Bowe shared with Gregg Hansford and while the sister car driven by Charlie O’Brien, Mark Gibbs and Garry Waldon won, Bowe’s abiding memory of the 1992 race isn’t quite as comfortable.
“We had trouble with the intercooler hose coming off. In fact, every time the car blew the intercooler hose off and I stopped to get it fixed, they filled it up with petrol. So, in the end I was busting for a leak and couldn’t get out of the car, that’s what I remember most about 1992!”
The arrival of BP as Mazda’s main sponsor kept the Shell-affiliated Bowe out of the RX-7’s driver’s seat for 1993 and 1994, but with Triple M coming aboard for 1995 there were no such issues. Dick Johnson – Horsley’s regular fishing partner – also joined the team, making for a formidable duo as the pair were the reigning Bathurst 1000 champions.

Despite the friendships involved, the project was very serious. “Horsley was a hard task master. He was tough, but he ran a very good show, the best of everything, did it properly. I remember in 1992 qualifying I think Charlie had been faster. I was doing a good lap and [Horsley] comes over the radio ‘come in, pit now’ because he didn’t want me to be chasing pole. Anyway, I ignored him and finished the lap, got pole, but he was ropable. I said, ‘I don’t know what happened, something with the radio’.”
Nothing about endurance racing – especially with production cars – is easy and while Mazda was flush with recent success, as any investor will tell you, “Past performance is no indication of future returns.”
A 12-hour test ended just past halfway with both cars expiring, leading to a contingent of Japanese engineers being sent to Australia to sort out some electronic issues. Even with the gremlins sorted, it quickly became clear that the race would be hard-fought.
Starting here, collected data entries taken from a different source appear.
-- ==== Sys2Proof/Machine/Streams.lean ====
section
/-! DEFINITION. Changes of the Stream Context Table: the checks of R132 to R145, the operations of SCT.CMD (R133 to R135, R151,
R154, R155) and the Stream commands of Patchaif (R152 to R154). -/
namespace Sys2Proof.Machine

/-! ### Checks -/

/-- Whether two runs of indices, given as start and length, meet. -/
def runsMeet (a b : Nat × Nat) : Bool := a.2 != 0 && b.2 != 0 && decide (a.1 < b.1 + b.2) && decide (b.1 < a.1 + a.2)

/-- Whether every field of a context has a meaning (R134, R140, R148). -/
def ctxValueOk (w : List Nat) : Bool :=
  decide (cxAuth w ≤ 5) && decide (1 ≤ cxIdLen w) && decide (cxIdLen w ≤ 129) && decide (cxMapBase w + cxMapLen w ≤ 32768)
    && (cxStatI w == 0xFFFF || decide (cxStatI w + 4 ≤ 65536))
    && (if cxGoose w then decide (1 ≤ cxNPrim w)
        else decide (cxRateCode w ≤ 4) && decide (1 ≤ cxNoAsdu w) && decide (cxNoAsdu w ≤ 8)
          && decide (1 ≤ cxNChan w) && decide (cxNChan w ≤ 32))

/-- Whether the reserved bits of a context's words are 0 (R134, R447). -/
def ctxReservedOk (w : List Nat) : Bool :=
  wbits w 0 9 0 == 0 && wbits w 1 55 48 == 0 && wbits w 3 59 56 == 0 && wbits w 3 31 0 == 0
    && (if cxGoose w then wbits w 4 38 15 == 0 else wbits w 4 29 15 == 0) && wbits w 5 31 0 == 0

/-- The bits of operand space I that a context's members take, and its status bits, as runs (R148, R150). -/
def State.cxRuns (s : State) (w : List Nat) : List (Nat × Nat) :=
  if cxGoose w then ((s.cxMap w).filter mpValid).map (fun m => (mpI m, mpWidth m)) else []
/-- The status bits of a context as runs. -/
def cxStatRuns (w : List Nat) : List (Nat × Nat) := if cxStatI w = 0xFFFF then [] else [(cxStatI w, 4)]

/-- The contexts in use beside `c`, with their indices. -/
def State.others (s : State) (c : Nat) : List (Nat × Ctx) :=
  s.ing.ctx.filter (fun p => p.1 != c && cxValid p.2.words && p.2.health != hFree && p.2.health != hRetiring)

/-- The lattice channels that an SV context names, with MEAS. -/
def State.cxChans (s : State) (w : List Nat) : List (Nat × Nat × Bool) :=
  if cxGoose w then [] else ((s.cxMap w).filter mpValid).map (fun m => (mpLat m, mpChan m, mpVolt m))

/-- Lists with the same members. -/
def sameSet {α : Type} [BEq α] (a b : List α) : Bool := a.all (fun x => b.contains x) && b.all (fun x => a.contains x)

/-- R132 and the port rule of R134: pairs whole, no second context with the same match, at most eight with one KIND, DA and
APPID, frames within MAX_FRAME. -/
def State.ctxMatchOk (s : State) (c : Nat) (w : List Nat) : Bool :=
  let os := s.others c
  let key := fun v : List Nat => [b2n (cxGoose v), cxDa v, cxAppid v]
  let full := fun v : List Nat => key v ++ [b2n (cxVidEn v), cxVid v, cxIdLen v, cxIdCrc v]
  (List.range 4).all (fun k => s.redun (2 * k) == 0 || bit (2 * k) (cxPorts w) == bit (2 * k + 1) (cxPorts w))
    && os.all (fun p => full p.2.words != full w || cxPorts p.2.words &&& cxPorts w == 0)
    && decide ((os.filter (fun p => key p.2.words == key w)).length ≤ 7)
    && (cxGoose w || (List.range 8).all (fun p => !bit p (cxPorts w)
      || decide (cxNoAsdu w * cxNChan w * 8 ≤ s.get (F.MAC_CTL_MAX_FRAME.pg p))))

/-- The map rules of R134 and R135: own map range, own bits of I, lattice channels that run and that no other context feeds but
an alternate or its primary. -/
def State.ctxMapOk (s : State) (c : Nat) (w : List Nat) : Bool :=
  let os := s.others c
  let bits_ := s.cxRuns w ++ cxStatRuns w
  let qbc := (s.get F.QBC_MAP_IN_BASE, 256)
  let related := fun p : Nat × Ctx => (cxAltEn w && cxAltIdx w == p.1) || (cxAltEn p.2.words && !cxGoose p.2.words && cxAltIdx p.2.words == c)
  os.all (fun p => !runsMeet (cxMapBase w, cxMapLen w) (cxMapBase p.2.words, cxMapLen p.2.words))
    && bits_.all (fun r => decide (r.1 + r.2 ≤ 65536) && !runsMeet r qbc
      && os.all (fun p => (s.cxRuns p.2.words ++ cxStatRuns p.2.words).all (fun q => !runsMeet r q)))
    && (s.cxRuns w).all (fun r => (cxStatRuns w).all (fun q => !runsMeet r q))
    && (s.cxChans w).all (fun m => s.flag (F.SLE_LAT_CFG_EN.nth m.1) && decide (s.chBase m.1 ≤ m.2.1)
      && decide (m.2.1 < s.chBase m.1 + s.chCount m.1)
      && os.all (fun p => related p || (s.cxChans p.2.words).all (fun x => !(x.1 == m.1 && x.2.1 == m.2.1))))
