/-- A sample window against the regions (R325). -/
def State.windowBad (s : State) (w : List Nat) : Bool :=
  let run := (swBase w, swSize w)
  let prov := s.regions.filter (fun r => s.flag (F.SMEM_REGION_PROV.nth r))
  if swProv w then !slPvAllow (s.sltEnt 0 (seSlice w)) || !prov.any (fun r => runWithin run (s.regionRun r)
      && (s.provAreas (swLat w)).any (fun a => decide ((s.regionRun r).1 ≤ a) && decide (a < (s.regionRun r).1 + (s.regionRun r).2)))
  else prov.any (fun r => runsMeet run (s.regionRun r))

/-- Slice profiles (R325, R346, R353). -/
def State.sltReject (s : State) (b : Bundle) : Option (Nat × Nat × Nat) :=
  let prof := (s.sltAll 0).filter (fun p => slProfile p.2)
  let fRuns := prof.map (fun p => (p.1, slFBase p.2, slFWords p.2))
  let rings := (bundleItems b).filterMap (fun i => match i with
    | .slt t k ws => if t = 2 ∧ seValid ws then some (k, rgSlice ws) else none
    | _ => none)
  let st := s.get F.SLT_CTL_STAT_I
  let icl := s.ing.ctx.flatMap (fun p => s.cxRuns p.2.words ++ cxStatRuns p.2.words)
  firstOf
    [ (s.slt.tab.find? (fun p => !sltOk (p.1 / 4096) p.2)).map (fun p => (stConsistency, 0x03, p.1 % 4096)),
      firstBad (prof.map Prod.fst) stCapacity 0x03 (fun n => decide (8 < s.sltCount 4 n seSlice) || decide (8 < s.sltCount 5 n seSlice)
        || decide (64 < s.sltCount 2 n rgSlice)),
      firstBad (prof.map Prod.fst) stConsistency 0x03 (fun n => meetsOther fRuns n || rings.any (fun r => r.2 == n && rings.any (fun q => q.1 == r.1 && q.2 != n))
        || ((s.sltAll 2).filter (fun p => seValid p.2 && rgSlice p.2 == n && rgKind p.2 == 3)).map Prod.fst != [slEvtRing (s.sltEnt 0 n)]),
      ((s.sltAll 4).find? (fun p => seValid p.2 && s.windowBad p.2)).map (fun p => (stConsistency, 0x03, p.1)),
      if st != 0xFFFF && (runsMeet (st, 128) (s.get F.QBC_MAP_IN_BASE, 256) || icl.any (fun r => runsMeet (st, 128) r)) then
        some (stConsistency, 0x03, st) else none ]

/-- Stream contexts (R132, R134, R135, R145, R158, R167, R31). -/
def State.sctReject (s : State) : Option (Nat × Nat × Nat) :=
  let cs := (s.ing.ctx.filter (fun p => cxValid p.2.words)).map Prod.fst
  let w := fun (c : Nat) => (s.ctx c).words
  firstOf [ firstBad cs stConsistency 0x05 (fun c => decide (4096 ≤ c) || !ctxReservedOk (w c) || !s.ctxOk c (w c) || !s.ctxTimely (w c)),
    firstBad cs stCapacity 0x05 (fun c => !s.ctxFits c (w c)) ]

/-- The field items that give a field the commit judges a value outside its range. -/
def rawBad (b : Bundle) (page : Nat) (fs : List Field) : Bool :=
  (bundleItems b).any (fun i => match i with
    | .field p off v => p == page && (itemFields p off).any (fun f => fs.any (fun g => g.lo == f.lo && g.width == f.width
        && decide (g.addr ≤ f.addr) && (f.addr - g.addr) % max 1 g.stride == 0 && decide (f.addr - g.addr < 64 * max 1 g.stride))
        && (decide (f.part v < f.minV) || decide (f.maxV < f.part v)))
    | _ => false)

/-- Lattices (R31, R158, R160, R191, R221). -/
def State.sleReject (s : State) (b : Bundle) : Option (Nat × Nat × Nat) :=
  let ls := s.latsOn
  let runs := ls.map (fun l => (l, s.chBase l, s.chCount l))
  firstOf
    [ firstBad ls stCapacity 0x06 (fun l => decide (8192 < s.chBase l + s.chCount l)
        || decide (8192 < sumN (ls.map s.chCount)) || decide (2048 < sumN ((ls.filter (fun k => decide (12800 ≤ s.latRate k))).map s.chCount))),
      if rawBad b 0x06 [F.SLE_LAT_TIME_DEADLINE, F.SLE_LAT_MEM_HIST] then some (stConsistency, 0x06, 0) else none,
      firstBad ls stConsistency 0x06 (fun l => meetsOther runs l || decide (4 < s.get (F.SLE_LAT_CFG_RATE.nth l))
        || decide (s.get (F.SLE_LAT_TIME_DEADLINE.nth l) ≤ s.get (F.SLE_LAT_TIME_PCLOSE.nth l))
        || decide (s.get (F.SLE_LAT_MEM_HIST.nth l) < max 64 (s.winLen l + s.specDepth l))) ]

/-- Lines of a lattice's areas: HIST slots, SPEC_DEPTH slots. -/
def State.sleAreas (s : State) (l : Nat) : Bool :=
  s.areaOk 1 false (s.get (F.SLE_LAT_MEM_CONF_BASE.nth l), s.get (F.SLE_LAT_MEM_HIST.nth l) * s.slotLines l)
    && s.areaOk 1 true (s.get (F.SLE_LAT_PMEM_PROV_BASE.nth l), s.specDepth l * s.slotLines l)

/-- Sample Memory regions (R31, R190). -/
def State.smemReject (s : State) : Option (Nat × Nat × Nat) :=
  let runs := s.regions.map (fun r => (r, s.regionRun r))
  firstOf [ firstBad s.regions stCapacity 0x07 (fun r => decide (smemSize / 64 < (s.regionRun r).1 + (s.regionRun r).2)),
    firstBad s.regions stConsistency 0x07 (fun r => meetsOther runs r), firstBad s.latsOn stConsistency 0x07 (fun l => !s.sleAreas l) ]

/-- The lattice of a channel. -/
def State.chanLat (s : State) (c : Nat) : Option Nat := s.latsOn.find? (fun l => s.inLat l c)

/-- The one lattice in which every channel of a list lies. -/
def State.oneLat (s : State) (cs : List Nat) : Option Nat :=
  match cs with
  | [] => none
  | c :: t => if t.all (fun d => s.chanLat d == s.chanLat c) then s.chanLat c else none

/-- The lattice of a phasor object: phase set (2), zone (3), loop (5), group (6). -/
def State.objLat (s : State) (t : Nat) (w : List Nat) : Option Nat :=
  match t with
  | 2 => s.oneLat (psChans w)
  | 3 => s.oneLat ((s.zoneTerms w).flatMap s.termChans)
  | 5 => s.oneLat (psChans (s.pheEnt 2 (wbits w 0 59 49)) ++ psChans (s.pheEnt 2 (wbits w 0 48 38)))
  | _ =>
    let l := s.oneLat (if wbit w 0 60 then psChans (s.pheEnt 2 (wbits w 0 59 47)) else [wbits w 0 59 47])
    if l = some (wbits w 0 62 61) then l else none

/-- The channel orders of R212. -/
def State.chanOrders (s : State) : Nat :=
  sumN (((s.pheAll 0).filter (fun p => pcEn p.2)).map (fun p =>
    ((s.ordersOf p.1).filter (fun o => o != 0)).length
      * (match s.chanLat p.1 with | some l => if 12800 ≤ s.latRate l then 3 else 1 | none => 1)))

/-- Lines of a lattice's phasor areas. -/
def State.pheAreas (s : State) (l : Nat) : Bool :=
  let n := word (s.pheLayout l) 4
  s.areaOk 2 false (s.get (F.PHE_LAT_RES_CONF_BASE.nth l), s.get (F.PHE_LAT_RES_PHIST.nth l) * n)
    && s.areaOk 2 true (s.get (F.PHE_LAT_RES_PROV_BASE.nth l), s.specDepth l * n)

/-- Phasor tables (R31, R212, R215, R221); the areas where the bundle enables the engine. -/
def State.pheReject (s : State) (b : Bundle) : Option (Nat × Nat × Nat) :=
  let used := fun (t : Nat) => (s.pheAll t).filter (fun p => wbit p.2 0 63)
  let bad := fun (t : Nat) => (used t).find? (fun p => (s.objLat t p.2).isNone)
  let hord := (used 3).find? (fun p => znHord p.2 != 0
    && ((s.zoneTerms p.2).flatMap s.termChans).any (fun c => !(s.ordersOf c).contains (znHord p.2)))
  let on := if bundleAsks b F.PHE_CTL_EN then s.latsOn else []
  let item := fun (o : Option (Nat × List Nat)) => o.map (fun p => (stConsistency, 0x08, p.1))
  firstOf
    [ if 16384 < s.chanOrders then some (stCapacity, 0x08, 0) else none,
      if 8192 < sumN ((used 3).map (fun p => znTerms p.2)) then some (stCapacity, 0x08, 0) else none,
      (s.phe.tab.find? (fun p => !pheIx (p.1 / 8192) (p.1 % 8192) || !pheEntOk (p.1 / 8192) p.2)).map (fun p => (stConsistency, 0x08, p.1 % 8192)),
      item (bad 2), item (bad 3), item (bad 5), item (bad 6), item hord,
      if rawBad b 0x08 [F.PHE_LAT_RES_PHIST] then some (stConsistency, 0x08, 0) else none,
      firstBad on stConsistency 0x08 (fun l => decide (s.get (F.PHE_LAT_RES_PHIST.nth l) < 16) || !s.pheAreas l) ]

/-- The lattice of a guard's input, none where the input is not one record of one lattice (R222, R223). -/
def State.guardInLat (s : State) (w : List Nat) : Option Nat :=
  let i := gdIdx w
  let obj := fun (t : Nat) => if wbit (s.pheEnt t i) 0 63 then s.objLat t (s.pheEnt t i) else none
  match gdSrc w with
  | 2 => if (hsOrders (s.pheEnt 1 (pcHset (s.pheEnt 0 i)))).getD (gdSub w) 0 = 0 ∨ pcHset (s.pheEnt 0 i) = 0 then none else s.chanLat i
  | 3 => obj 2
  | 4 => obj 3
  | 5 => obj 3
  | 6 => obj 3
  | 7 => obj 5
  | 8 => obj 5
  | 9 => obj 6
  | 10 => obj 6
  | _ => s.chanLat i

/-- Lines of a lattice's guard areas. -/
def State.gcmAreas (s : State) (l : Nat) : Bool :=
  let n := 1 + (s.gCount l + 3) / 4
  s.areaOk 3 false (s.get (F.GCM_LAT_RES_CONF_BASE.nth l), s.get (F.GCM_LAT_RES_GHIST.nth l) * n)
    && s.areaOk 3 true (s.get (F.GCM_LAT_RES_PROV_BASE.nth l), s.specDepth l * n)

/-- Guards, the disabled ones as well (R221 to R224); the areas where the bundle enables the comparators. -/
def State.gcmReject (s : State) (b : Bundle) : Option (Nat × Nat × Nat) :=
  let gs := (s.gcm.cfg.filter (fun p => (s.gcmEnt p.1).any (fun w => w != 0))).map Prod.fst
  let ranged := (List.range 4).filter (fun l => s.gCount l != 0)
  let runs := ranged.map (fun l => (l, s.gBase l, s.gCount l))
  let on := if bundleAsks b F.GCM_CTL_EN then s.latsOn else []
  firstOf
    [ firstBad gs stConsistency 0x09 (fun g => decide (4096 ≤ g) || !gdKindOk (s.gcmEnt g) || !gdParamOk (s.gcmEnt g)
        || !(match s.guardInLat (s.gcmEnt g) with | some l => s.inGuards l g | none => false)),
      firstBad ranged stConsistency 0x09 (fun l => meetsOther runs l || decide (4096 < s.gBase l + s.gCount l)),
      if rawBad b 0x09 [F.GCM_LAT_RES_GHIST] then some (stConsistency, 0x09, 0) else none,
      firstBad on stConsistency 0x09 (fun l => decide (s.get (F.GCM_LAT_RES_GHIST.nth l) < 16) || !s.gcmAreas l) ]

/-- Scarab slots, classes and programs (R31, R238, R242, R244, R251, R253, R260). -/
def State.slpReject (s : State) : Option (Nat × Nat × Nat) :=
  let item := fun (o : Option Nat) => o.map (fun i => (stConsistency, 0x0A, i))
  firstOf
    [ if s.progFits then none else some (stCapacity, 0x0A, 0),
      (s.slp.tab.find? (fun p => decide (slpSize (p.1 / 2 ^ 18) ≤ p.1 % 2 ^ 18) || !slpEntOk (p.1 / 2 ^ 18) p.2)).map
        (fun p => (stConsistency, 0x0A, p.1 % 2 ^ 18)),
      item s.programsFail, item s.classesFail ]

/-- The Pair Controller (R379, R380). -/
def State.prcReject (s : State) (b : Bundle) : Option (Nat × Nat × Nat) :=
  let goose := s.pub.ent.filter (fun p => pbValid p.2 && pbEn p.2 && !pbSv p.2 && !pbRing p.2)
  let top := goose.foldl (fun a p => max a (wbits p.2 3 52 37)) 0
  let w := s.get F.PRC_CTL_SOLO_WAIT
  if rawBad b 0x0E [F.PRC_CTL_LOSS_TIME] || (w != 0 && decide (w < 2 * top)) then some (stConsistency, 0x0E, 0) else none

/-- Port p against R103. -/
def State.portBad (s : State) (p : Nat) : Bool :=
  let f := fun (x : Field) => s.get (x.pg p)
  let process := f F.MAC_CTL_ROLE == 0
  let wd := f F.MAC_PAUSE_CFG_WD_TIME
  (process && (f F.MAC_CTL_EEE_EN == 1 || f F.MAC_CTL_TX_PAUSE_EN == 1
      || (f F.MAC_CTL_RX_PAUSE_EN == 1 && (wd == 0 || decide (10 < wd)))))
    || (f F.MAC_CTL_FEC == 1 && f F.MAC_CTL_SPEED == 1)
    || (p % 2 == 1 && s.redun p != 0 && [F.MAC_CTL_SPEED, F.MAC_CTL_FEC, F.MAC_CTL_ROLE, F.MAC_CTL_MAX_FRAME].any
      (fun x => s.get (x.pg (p - 1)) != f x))

/-- Ports (R103); REDUN given to an odd port is rejected in the bundle itself. -/
def State.portReject (s : State) (b : Bundle) : Option (Nat × Nat × Nat) :=
  let odd := fun (p : Nat) => p % 2 == 1 && (bundleItems b).any (fun i => match i with
    | .field page off v => page == 0x18 + p && off == 0 && bits 17 16 v != 0
    | _ => false)
  (firstBad (List.range 8) stConsistency 0 (fun p => s.portBad p || odd p)).map (fun x => (x.1, 0x18 + x.2.2, x.2.2))

/-- The table page and the index of an item that names an entry beyond its table's capacity (R31). -/
def itemBeyond : CfgItem → Option (Nat × Nat)
  | .sct i _ => if 4096 ≤ i then some (0x05, i) else none
  | .sctMap i _ => if 32768 ≤ i then some (0x05, i) else none
  | .phe t i _ => if pheIx t i then none else some (0x08, i)
  | .gcm i _ => if 4096 ≤ i then some (0x09, i) else none
  | .slp t i _ => if slpSize t ≤ i then some (0x0A, i) else none
  | .pub i _ => if pubCount ≤ i then some (0x0B, i) else none
  | .pubMember i _ => if membCount ≤ i then some (0x0B, i) else none
  | .dre t i _ => if dreSize t ≤ i then some (0x0C, i) else none
  | .slt t i _ => if sltSize t ≤ i then some (0x03, i) else none
  | _ => none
Porsche’s new weapon was unbelievably fast and had dominated that year’s GT Production championship. Jim Richards and Peter Fitzgerald occupied the top two spots, with Richards winning five of the six rounds… and now they’d be sharing a car!
So it proved in qualifying, with Richards and Fitzgerald on pole followed by two other 911s and a second quicker than the quickest Mazda of Skaife and Waldon. Bowe and Johnson lined up sixth, but as the latter sagely put it, “Qualifying for a 12-hour race doesn’t mean an awful lot, it doesn’t matter whether you’re first or 10th or 20th on the grid.”

These words would prove prophetic, as by 20 minutes into the race Bowe was leading, but the fight was far from over. A seesaw battle would play out over the next half-day, the Porsches proving quicker but harder on their tyres, while the SP’s longer fuel range thanks to that 110-litre tank was a crucial advantage.
A safety car period gave the Mazda the upper hand, but the Richards/Fitzgerald Porsche was chasing hard, Bowe struggling with cramps in the closing stages due to dehydration. “Towards the end of the race I got cramp and started whinging a bit on the radio,” remembers Bowe. “Dick got on the radio about giving me a tune-up saying ‘Ah, you wimp, just drive the car.”
Johnson’s pep talk worked, with Bowe continuing to lead until the chequered flag with the Porsche finishing on the same lap even after 12 hours and 409 laps. The challenges only made Mazda’s fourth successive 12-hour triumph all the sweeter, in a car that bested its competition thanks to the hard work of talented Mazda Australia personnel.
“Mazda Australia Managing Director Malcolm Gough was very pro-motorsport, very supportive of it,” says Bowe. “The big thing about it to me was that [the RX-7 SP] was all done in Australia, it was a terrific thing.”
Today, the winning car lives a more relaxing life as part of Mazda Australia’s extensive heritage collection, still wearing its Triple M livery.